> WORK INSTRUCTIONS: The required result is every line of the records that includes "toNat".

■ ■ ■ ■ ■ ■ ■

/-- The second transaction of the begin sequence is outstanding after a return. -/
theorem witness_TransactionsOutsideUninit : ∃ t rest,
    Instr.isDriver .readrgb = true ∧
    Course .readrgb (begun [.access .poll, .ret (good 0x44 0), .access .poll]) t ∧
    t.micro = .memWrite 0x01 0x00 :: rest ∧ (Op.memWrite 0x01 0x00).isTransaction = true ∧
    Op.memWrite 0x01 0x00 ≠ .memRead 0x12 :=
  ⟨_, _, rfl, .more (.more (.first rfl) rfl (by decide) rfl) rfl (by decide) rfl, rfl, rfl, by decide⟩

/-- READRGB lingers before its first read, and after its fourth; LEDINIT lingers between two pin operations. -/
theorem witness_LingeringOnlyDelays :
    (∀ rs, rs = [] ∨ rs = [good 100 0, good 50 0, good 25 0, good 10 0] → ∃ t,
      (ready []).busy = true ∧ exec .readrgb { ready [] with world := rets rs ++ .linger :: .ret nack :: [] } = .next t ∧
      t.busy = true ∧ (ready []).sstate ≠ .uninit ∧ (good 100 0).ok = true ∧ (good 50 0).ok = true ∧
      (good 25 0).ok = true ∧ (good 10 0).ok = true) ∧
    ∃ t, exec (.ledinit 1 true) { begun [] with world := rets [ack, ack] ++ .linger :: .ret nack :: [] } = .next t ∧
      t.busy = true := by
  refine ⟨?_, _, rfl, rfl⟩
  rintro rs (rfl | rfl) <;> exact ⟨_, rfl, rfl, rfl, nofun, rfl, rfl, rfl, rfl⟩

/-- The invariants hold of a state in the middle of a begin sequence. -/
def verifying (w : List Stimulus) : State :=
  { begun w with
    lastcmd := 0x80000000, sstate := .verifying
    micro := [.delay, .memWrite 0x00 0x03, .setEnabled true, .setReady, .memReadPair 0x14 .c] }

theorem verifying_driverInv (w : List Stimulus) : DriverInv (verifying w) where
  busy_iff := by simp [verifying, begun]
  outstanding := by rintro op rest h; cases h; rfl
  walk := rfl
  enabled_begun := nofun

theorem ready_driverInv (w : List Stimulus) : DriverInv { ready w with busy := false } where
  busy_iff := by simp [ready, begun, fresh, State.reset]
  outstanding := nofun
  walk := rfl
  enabled_begun := by simp [ready]

theorem witness_ReadyIsLeftOnlyByReset : ∃ t,
    DriverInv { ready (issue 0x80000000 [nack]) with busy := false } ∧
    ({ ready (issue 0x80000000 [nack]) with busy := false } : State).sstate = .ready ∧
    ({ ready (issue 0x80000000 [nack]) with busy := false } : State).world.head? ≠ some .reset ∧
    step { ready (issue 0x80000000 [nack]) with busy := false } = .next t :=
  ⟨_, ready_driverInv _, rfl, by decide, rfl⟩

theorem witness_QuantizerLaws :
    0 < (1 : Half).toNat ∧ (65535 : Half).toNat ≤ (65535 : Half).toNat ∧ (0 : Half).toNat < (1 : Half).toNat ∧
    (1 : Half).toNat ≤ (65535 : Half).toNat := by decide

■ ■ ■ ■ ■ ■ ■

> ANSWER TO THE PROBLEM:
    0 < (1 : Half).toNat ∧ (65535 : Half).toNat ≤ (65535 : Half).toNat ∧ (0 : Half).toNat < (1 : Half).toNat ∧
    (1 : Half).toNat ≤ (65535 : Half).toNat := by decide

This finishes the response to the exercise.